I Hate People: Jesuton
Uma londrina apaixonada pela América Latina em uma procura por si mesma através da música
Publicado em 09/2017
Das janelas de casa, Rachel Jesuton Olaolu Amosu, ou só Jesuton, consegue ver do Catumbi à Lapa, com direito até à ponte Rio-Niterói, à Baia de Guanabara e ao Engenhão. É terapêutico observar, lá do alto de Santa Teresa, a diversidade e o ritmo de cantos tão diferentes da cidade. E de diversidade a inglesa de voz arrepiante entende bem.
Filha de mãe jamaicana e pai nigeriano, nascida e criada na pluralidade de Londres, Jesuton sempre foi apaixonada pela cultura latino-americana. Na sugestão de um professor, feita em tom de brincadeira, de fazer uma monografia sobre o uso de plantas psicodélicas na Amazônia, ela enxergou a oportunidade de conhecer de perto o caldeirão que é este pedaço do continente americano.
Aos 18 anos, morou no Equador para a pesquisa de conclusão da graduação em Ciências Humanas pela Universidade de Oxford, da Inglaterra. Alguns anos depois, voltou para passar um tempo no Peru e só então se sentiu confortável para enfrentar o medo que tinha de subir ao palco.
A música embala a vida de Jesuton, desde a época em ela que fazia maratona de clipes na MTV e colecionava fitas K7 e LPs, sempre cantando junto, tipo no karaokê mesmo. “A música sempre foi um refúgio muito importante para eu conseguir me expressar.
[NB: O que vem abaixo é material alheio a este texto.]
theorem State.updMbx_congr {u : State} {m : MbxId} {f : Mailbox → Mailbox} {b : Mailbox} (h : f u.host.mbx[m] = b) :
    u.updMbx m f = { u with host := { u.host with mbx := u.host.mbx.set m b } } := by
  rw [← h]
  rfl

/-- An ECHO that has waited answers its bytes (R231). -/
theorem State.startCmd_echo {u : State} {m : MbxId} {c : RunCmd} (hcmd : u.host.mbx[m].cmd = some c) (hfence : Cert.noFence u m)
    (hres : c.result = none) (hbox : c.req.mailbox.val ≠ 64) (hlen : c.req.argBytes.toNat ≤ 1920)
    (hpre : u.preCheck none 1 c.req true false = none) :
    u.startCmd m 1 c.req bodyEcho = { u with host := { u.host with
      mbx := u.host.mbx.set m { u.host.mbx[m] with cmd := some { c with
        waiting := false, result := some (stOk, padTo c.req.argBytes.toNat c.req.args) } } } } := by
  let v : State := u.updMbx m fun b => { b with cmd := b.cmd.map fun c => { c with waiting := false } }
  have hknown : (if c.req.mailbox.val = 64 then opcodesRecovery.contains 1 else opcodes64.contains 1) = true := by
    rw [if_neg hbox]
    decide
  have hrun : v.runBody m none 1 c.req true false bodyEcho = (v, some (stOk, padTo c.req.argBytes.toNat c.req.args)) := by
    have hpre' : v.preCheck none 1 c.req true false = none := hpre
    simp only [State.runBody, hpre', bodyEcho, if_neg (Nat.not_lt.2 hlen), gives]
    rfl
  have hv : v.unfence m = v := State.unfence_none hfence
  unfold State.startCmd
  simp only [hknown]
  rw [hrun]
  simp only [hv]
  refine (State.updMbx_updMbx u m _ _).trans (State.updMbx_congr ?_)
  simp only [hcmd, hres, Option.map_some, Option.isNone_none, if_true]

end Sys2Proof.Machine

namespace Sys2Proof.Proofs

open Sys2Proof Sys2Proof.Machine

/-- Settles O30: every row rings its opcode (`mailboxRows_ring`), a doorbell does one of five things (`State.ring_served`), and an answer
that has been kept is delivered. -/
theorem mailboxCommandsRing : Obligations.MailboxCommandsRing := by
  unfold Obligations.MailboxCommandsRing
  refine ⟨fun row hrow s t r₀ => ?_, fun u m p h st => ⟨State.unfence_none, fun hopens => State.doomNamed_unopened hopens st⟩,
    fun u m op r => ⟨State.fenceAhead_plain, fun f => State.fenceAhead_reset, ?_⟩, fun s t m c => ?_⟩
  · intro op r u b w step
    obtain ⟨body, hring⟩ := mailboxRows_ring row hrow
    have hstep : step = .next (s.ring t op r body) := hring s t r₀
    rw [hstep]
    refine ⟨fun hoff => ?_, fun hready hphase hbox => ?_, fun hready hserved => ⟨fun hbell => ?_, fun hbell hnew hbusy => ?_,
      fun hbell hnew hfree => ⟨fun hwait => ?_, fun st hstart hpre => ?_⟩⟩⟩
    · rw [State.ring_notReady rfl hoff]
    · rw [State.ring_unmapped rfl hready hphase hbox]
    · rw [State.ring_again rfl hready hserved hbell]
    · rw [State.ring_busy rfl hready hserved hbell hnew hbusy]
    · rw [State.ring_waits rfl hready hserved hbell hnew hfree hwait]
    · rw [State.ring_refused rfl hready hserved hbell hnew hfree hstart hpre]
  · rintro w rfl
    exact State.fenceAhead_release
  · intro u b hcmd
    refine ⟨fun st bs => mailboxResponse_delivers rfl hcmd, mailboxResponse_unanswered rfl hcmd, commandWaitStart_started rfl hcmd,
      fun hwaits hstart hfirst hfence hop hres hbox hmbx hlen hpre => ?_⟩
    have hop' : c.opcode.toNat = 1 := congrArg BitVec.toNat hop
    rw [commandWaitStart_starts rfl hcmd hwaits hstart hfirst, hop']
    exact congrArg Host.Outcome.next (State.startCmd_echo hcmd hfence hres (by rw [hmbx]; exact Nat.ne_of_lt hbox) hlen hpre)

end Sys2Proof.Proofs

/-! SUPPORT. What every mailbox command meets before the checks of its own chapter (R218, R228, R229, R280, R292, R312, R317). -/

namespace Sys2Proof.Machine

section
variable {u : State} {op : Nat} {r : MbxReq} {known : Bool}

/-! ### The recovery mailbox (R446) -/

section
variable (hbox : r.mailbox.val = 64)
include hbox

theorem State.preCheck_notRecovering (hphase : u.pwr.phase ≠ .recovery) : u.preCheck none op r known false = some stDenied := by
  rw [State.preCheck, if_pos hbox, if_pos hphase]

theorem State.preCheck_recovery (hphase : u.pwr.phase = .recovery) : u.preCheck none op r known false =
    if known = false ∨ allZero r.reserved = false ∨ r.env ≠ 0xFFFF then some stBadArg else none := by
  rw [State.preCheck, if_pos hbox, if_neg (not_not.2 hphase)]
  simp only [Bool.not_eq_true]

end

/-! ### The 64 mailboxes of the host -/

theorem State.lifecycleBars_iff : u.lifecycleBars op = true ↔
    (op = 0x0104 ∧ (u.sec.lifecycle.toNat ≤ 1 ∨ 5 ≤ u.sec.lifecycle.toNat))
      ∨ (op = 0x0100 ∧ (u.sec.lifecycle.toNat = 0 ∨ u.sec.lifecycle.toNat = 2 ∨ 5 ≤ u.sec.lifecycle.toNat)) := by
  simp [State.lifecycleBars, or_assoc]

theorem respOk_none {addr : Nat} : respOk none addr = false ↔ ∀ b : Nat, bulkAt addr 1 ≠ some (0, b) := by
  unfold respOk
  rcases bulkAt addr 1 with _ | ⟨a, b⟩
  · simp
  · simp

/-- A response that may not fit its mailbox, and no place for the rest (R228). -/
theorem longResponse_lost_iff : (longResponse op r = true ∧ ¬ respOk none r.respAddr.toNat = true) ↔
    (op = 0x0104 ∨ op = 0x0107 ∨ (op = 0x0700 ∧ r.arg 0 1 = 7) ∨ (op = 0x0006 ∧ 30 < r.arg 4 2))
      ∧ ∀ b : Nat, bulkAt r.respAddr.toNat 1 ≠ some (0, b) := by
  rw [Bool.not_eq_true, respOk_none]
  simp [longResponse, or_assoc]

section
variable (hbox : r.mailbox.val < 64)
include hbox

theorem State.preCheck_notService (hphase : u.pwr.phase ≠ .service) (hop : op ≠ 0x0001) :
    u.preCheck none op r known false = some stNotReady := by
  rw [State.preCheck, if_neg (Nat.ne_of_lt hbox), if_pos ⟨hphase, hop⟩]

variable (hphase : u.pwr.phase = .service ∨ op = 0x0001)
include hphase

theorem State.preCheck_formless
    (h : known = false ∨ allZero r.reserved = false ∨ (r.env ≠ 0xFFFF ∧ stageable.contains op = false ∧ op ≠ 0x0106)) :
    u.preCheck none op r known false = some stBadArg := by
  have hserved : ¬ (u.pwr.phase ≠ .service ∧ op ≠ 0x0001) := fun hno => hphase.elim hno.1 hno.2
  rw [State.preCheck, if_neg (Nat.ne_of_lt hbox), if_neg hserved, if_pos]
  simpa only [Bool.not_eq_true] using h

variable (hknown : known = true) (hreserved : allZero r.reserved = true) (henv : r.env = 0xFFFF)
include hknown hreserved henv

/-- A well-formed command outside an envelope: what decides is the twin's role, the lifecycle state, the partition that it names, and its
response. -/
theorem State.preCheck_formed : u.preCheck none op r known false =
    if (u.twin.role = .inStep ∧ standbyRuns op = false) ∨ (u.twin.role = .gaveUp ∧ readingOnly.contains op = false ∧ op ≠ 0x0A00) then
      some stTwinStandby
    else if u.lifecycleBars op then some stDenied
    else if (u.namedPart op r).any (fun p => u.part[p].confidential && exposes op r u.part[p].owner.isSome) then some stDenied
    else if longResponse op r ∧ ¬ respOk none r.respAddr.toNat then some stBadArg else none := by
  have hserved : ¬ (u.pwr.phase ≠ .service ∧ op ≠ 0x0001) := fun hno => hphase.elim hno.1 hno.2
  have hform : ¬ (¬ known = true ∨ ¬ allZero r.reserved = true ∨ (r.env ≠ 0xFFFF ∧ ¬ stageable.contains op = true ∧ op ≠ 0x0106)) := by
    simp [hknown, hreserved, henv]
  rw [State.preCheck, if_neg (Nat.ne_of_lt hbox), if_neg hserved, if_neg hform]
  simp only [State.isStandby, decide_eq_true_eq, Bool.false_eq_true, not_false_eq_true, true_and, and_true, Bool.not_eq_true, ne_eq,
    reduceCtorEq]
  cases u.namedPart op r with
  | none => simp only [Option.any_none, Bool.false_eq_true, if_false]
  | some p => simp only [Option.any_some, Bool.and_eq_true]

theorem State.preCheck_standby (hrole : u.twin.role = .inStep) (hop : standbyRuns op = false) :
    u.preCheck none op r known false = some stTwinStandby := by
  rw [State.preCheck_formed hbox hphase hknown hreserved henv, if_pos (.inl ⟨hrole, hop⟩)]

theorem State.preCheck_gaveUp (hrole : u.twin.role = .gaveUp) (hop : readingOnly.contains op = false) (hpair : op ≠ 0x0A00) :
    u.preCheck none op r known false = some stTwinStandby := by
  rw [State.preCheck_formed hbox hphase hknown hreserved henv, if_pos (.inr ⟨hrole, hop, hpair⟩)]

variable (hstep : u.twin.role ≠ .inStep) (hgave : u.twin.role ≠ .gaveUp)
include hstep hgave

theorem State.preCheck_barred (hbars : u.lifecycleBars op = true) : u.preCheck none op r known false = some stDenied := by
  rw [State.preCheck_formed hbox hphase hknown hreserved henv, if_neg (by simp [hstep, hgave]), if_pos hbars]

variable (hbars : ¬ u.lifecycleBars op = true)
include hbars

theorem State.preCheck_secret {p : PartId} (hpart : u.namedPart op r = some p)
    (hsecret : u.part[p].confidential = true ∧ exposes op r u.part[p].owner.isSome = true) :
    u.preCheck none op r known false = some stDenied := by
  rw [State.preCheck_formed hbox hphase hknown hreserved henv, if_neg (by simp [hstep, hgave]), if_neg hbars, hpart, Option.any_some,
    hsecret.1, hsecret.2]
  rfl

/-- A command that exposes nothing may run, where its response has a place. -/
theorem State.preCheck_open (hopen : ∀ p : PartId, u.namedPart op r = some p →
      ¬ (u.part[p].confidential = true ∧ exposes op r u.part[p].owner.isSome = true)) :
    u.preCheck none op r known false = if longResponse op r ∧ ¬ respOk none r.respAddr.toNat then some stBadArg else none := by
  rw [State.preCheck_formed hbox hphase hknown hreserved henv, if_neg (by simp [hstep, hgave]), if_neg hbars, if_neg]
  rw [Option.any_eq_true]
  rintro ⟨p, hpart, hsecret⟩
  exact hopen p hpart (Bool.and_eq_true_iff.1 hsecret)

end

end

end Sys2Proof.Machine

namespace Sys2Proof.Proofs

open Sys2Proof Sys2Proof.Machine

/-- Settles O31: each check by its own lemma, in the order in which they are met. -/
theorem checksComeFirst : Obligations.ChecksComeFirst := by
  unfold Obligations.ChecksComeFirst
  intro u op r known got secret
  refine ⟨fun hbox => ⟨State.preCheck_notRecovering hbox, fun hphase hbad => ?_, fun hphase hknown hreserved henv => ?_⟩,
    fun hbox => ⟨State.preCheck_notService hbox, fun hphase => ⟨fun hbad => ?_, fun hknown hreserved henv hop => ?_,
      fun hknown hreserved henv => ⟨fun hrole hreads hresync howner => ?_, fun hrole hreads hpair => ?_, fun hstep hgave => ?_⟩⟩⟩⟩
  · exact (State.preCheck_recovery hbox hphase).trans (if_pos hbad)
  · exact (State.preCheck_recovery hbox hphase).trans (if_neg (by simp [hknown, hreserved, henv]))
  · exact State.preCheck_formless hbox hphase (hbad.imp_right .inl)
  · refine State.preCheck_formless hbox hphase (.inr (.inr ⟨henv, ?_, ?_⟩))
    · simp only [stageable, List.contains_eq_mem, decide_eq_false_iff_not]
      exact fun hin => hop (List.mem_append_left [0x0106] hin)
    · rintro rfl
      exact hop (by decide)
  · exact State.preCheck_standby hbox hphase hknown hreserved henv hrole (by simpa [standbyRuns, hresync, howner, readingOnly] using hreads)
  · exact State.preCheck_gaveUp hbox hphase hknown hreserved henv hrole (by simpa [readingOnly] using hreads) hpair
  · intro bars far
    have hbars : u.lifecycleBars op = true ↔ bars := State.lifecycleBars_iff
    have hfar : (longResponse op r = true ∧ ¬ respOk none r.respAddr.toNat = true) ↔ far := longResponse_lost_iff
    refine ⟨fun h => State.preCheck_barred hbox hphase hknown hreserved henv hstep hgave (hbars.2 h), fun h p hpart hsecret => ?_,
      fun h hopen => ?_⟩
    · exact State.preCheck_secret hbox hphase hknown hreserved henv hstep hgave (hbars.not.2 h) hpart hsecret
    · have hrest := State.preCheck_open hbox hphase hknown hreserved henv hstep hgave (hbars.not.2 h) hopen
      exact ⟨fun hlost => hrest.trans (if_pos (hfar.2 hlost)), fun hkept => hrest.trans (if_neg (hfar.not.2 hkept))⟩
Tem coisas que não consigo entender sobre o mundo, sobre mim, e a música é um jeito com que eu consigo jogar para fora ou vivenciar essas coisas que não têm nome ou forma”, se declara.
Mas trabalhar com música não era uma opção de carreira simplesmente por não conseguir enxergar o caminho que deveria percorrer para realiza-la. “Às vezes, quando não visualizamos o caminho, sentimos como se fosse algo fora do alcance e não colocamos na lista de coisas que podemos fazer. Eu não enxergava como uma pessoa como eu poderia ser cantora”, explica. Ainda bem que alguns amigos peruanos a convidaram para cantar em uma banda que fazia covers de rock e reggae.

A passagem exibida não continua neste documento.